Black Friday. Small Business Saturday. Cyber Monday. 12 Days of Deals.
Holiday shopping season feels like a marathon, punctuated by sales sprints that promise staggeringly low prices on gifts that will make you the hero of the holidays. The National Retail Federation reports 174 million people shopped in the five-day window around Thanksgiving 2017. Seems everyone wants to be a hero—and save some coin.
For a bargain hunter like me, when the circulars and deal emails arrive my pulse quickens. That frenzied excitement finally starts to wind down around now as the window for online purchases to arrive by Christmas closes.
Unfortunately, even the smartest and most experienced shoppers can’t guarantee that all items will be keepers. Figures differ on how many holiday gifts are returned, but one estimate has consumers returning $20 billion worth of goods purchased online over the holidays.
Returns have the potential to be a real hassle for consumers, but they don’t have to be. More and more retailers are striving to make the inevitable holiday return process less painful, realizing that investments in a seamless—or at least tolerable—return process have more upside than outright cost. Getting buzz out of a good customer experience is worth the small cost a retailer may have to eat for something like free shipping, but a negative experience that goes viral can create huge issues. Cultivating brand loyalists through the returning process leads to future purchases and the potential to charge a price premium.

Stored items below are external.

-- ==== Sys2Proof/Machine/Dispatch.lean ====
section
/-! DEFINITION. One arm per constructor of Instr, each one call of its meaning. -/

namespace Sys2Proof.Machine

/-- What an operation does to the core. -/
def exec (i : Instr) (s : State) : Host.Outcome State Fault Refusal :=
  match i with
  | .reset idx val => Sys2Proof.Machine.execReset idx val s
  | .regwr idx val => Sys2Proof.Machine.execRegwr idx val s
  | .regrd idx val => Sys2Proof.Machine.execRegrd idx val s
  | .ingest idx val => Sys2Proof.Machine.execIngest idx val s
  | .txdone idx val => Sys2Proof.Machine.execTxdone idx val s
  | .unsupported05 idx val => Sys2Proof.Machine.execUnsupported05 idx val s
  | .unsupported06 op idx val => Sys2Proof.Machine.execUnsupported06 op idx val s
  | .unsupported08 op idx val => Sys2Proof.Machine.execUnsupported08 op idx val s
  | .unsupported10 op idx val => Sys2Proof.Machine.execUnsupported10 op idx val s
  | .unsupported20 op idx val => Sys2Proof.Machine.execUnsupported20 op idx val s
  | .unsupported40 op idx val => Sys2Proof.Machine.execUnsupported40 op idx val s
  | .unsupported80 op idx val => Sys2Proof.Machine.execUnsupported80 op idx val s
  | .cmdStop => Sys2Proof.Machine.execCmdStop s
  | .cmdOnce => Sys2Proof.Machine.execCmdOnce s
  | .cmdCont => Sys2Proof.Machine.execCmdCont s
  | .pack2 => Sys2Proof.Machine.execPack2 s
  | .pack4 => Sys2Proof.Machine.execPack4 s
  | .pack8 => Sys2Proof.Machine.execPack8 s
  | .pack12 => Sys2Proof.Machine.execPack12 s
  | .freqOff => Sys2Proof.Machine.execFreqOff s
  | .freqMax => Sys2Proof.Machine.execFreqMax s
  | .freq2 => Sys2Proof.Machine.execFreq2 s
  | .freq3 => Sys2Proof.Machine.execFreq3 s
  | .freq4 => Sys2Proof.Machine.execFreq4 s
  | .freq5 => Sys2Proof.Machine.execFreq5 s
  | .freq6 => Sys2Proof.Machine.execFreq6 s
  | .freq7 => Sys2Proof.Machine.execFreq7 s
  | .freq8 => Sys2Proof.Machine.execFreq8 s
  | .freq9 => Sys2Proof.Machine.execFreq9 s
  | .freq10 => Sys2Proof.Machine.execFreq10 s
  | .freq11 => Sys2Proof.Machine.execFreq11 s
  | .freq12 => Sys2Proof.Machine.execFreq12 s
  | .freq13 => Sys2Proof.Machine.execFreq13 s
  | .freq14 => Sys2Proof.Machine.execFreq14 s
  | .freq15 => Sys2Proof.Machine.execFreq15 s
  | .trgNone => Sys2Proof.Machine.execTrgNone s
  | .trgRise => Sys2Proof.Machine.execTrgRise s
  | .trgFall => Sys2Proof.Machine.execTrgFall s
  | .trgThresh => Sys2Proof.Machine.execTrgThresh s
  | .trgStrobeLo => Sys2Proof.Machine.execTrgStrobeLo s
  | .trgStrobeHi => Sys2Proof.Machine.execTrgStrobeHi s

end Sys2Proof.Machine
end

A few simple things make or break the holiday return experience and turn hassle into hallelujah:
The longer the better
Extended return windows are self-explanatory, but a crucial tablestake during the busy holiday season. Amazon, Best Buy, Target, and Walmart all extend their typical return windows through January for holiday purchases. But the real winners are Zappos and Ikea (365 day returns) as well as Nordstrom, Bloomingdales and Bed, Bath & Beyond (all are vague about whether there is even a deadline at all). These retailers know that to continue their amazing shopping experiences and reap the benefits of increased customer loyalty, they can’t punish tardiness.
Get it to me free
While consumers were once willing to pay for the convenience of fast shipping, expectations have shifted. In the age of Amazon Prime, it is hard to stomach a shipping fee for online purchases, let alone a return shipping fee. Many retailers offer discount codes for free shipping or free shipping for qualifying orders over a certain amount, but free returns usually require a trip to a physical store. Those efforts, while incrementally useful, feel old school to next gen, digitally native consumers. If you’re willing to go the extra mile to get online goods to customers, you have to be willing to do the same when the item doesn’t fit (or simply isn’t liked).
No receipt, no problem
Return fraud is a real issue for retailers, but for those willing to offer this option, it is a godsend for holiday shoppers. Target and Bed Bath allow returns without a receipt for store credit, as does Walmart (depending on price). But as a convenient alternative, receipts/invoices sent to email enable you to show your phone when returning in-store. What once felt like a potential invasion of privacy now feels more like a step toward a paper-free existence.
Let service shine
Last and most importantly, being a customer service-oriented company and living up to that vision in each customer interaction goes further than any of the previous practices. Whether you’re requesting Williams Sonoma replace a used item pizza stone that got damaged in a move, asking L.L. Bean how flannel pajamas will fit your Grandma when you have little clue as to her size, or requesting a price adjustment from Zappos after midnight because that’s when you finally got to your To Do list, connecting with a well-trained customer service representative who has both the authority and knowledge to effectively handle your query is still the most important piece of the customer service puzzle. This is true in shopping and remains true in returning.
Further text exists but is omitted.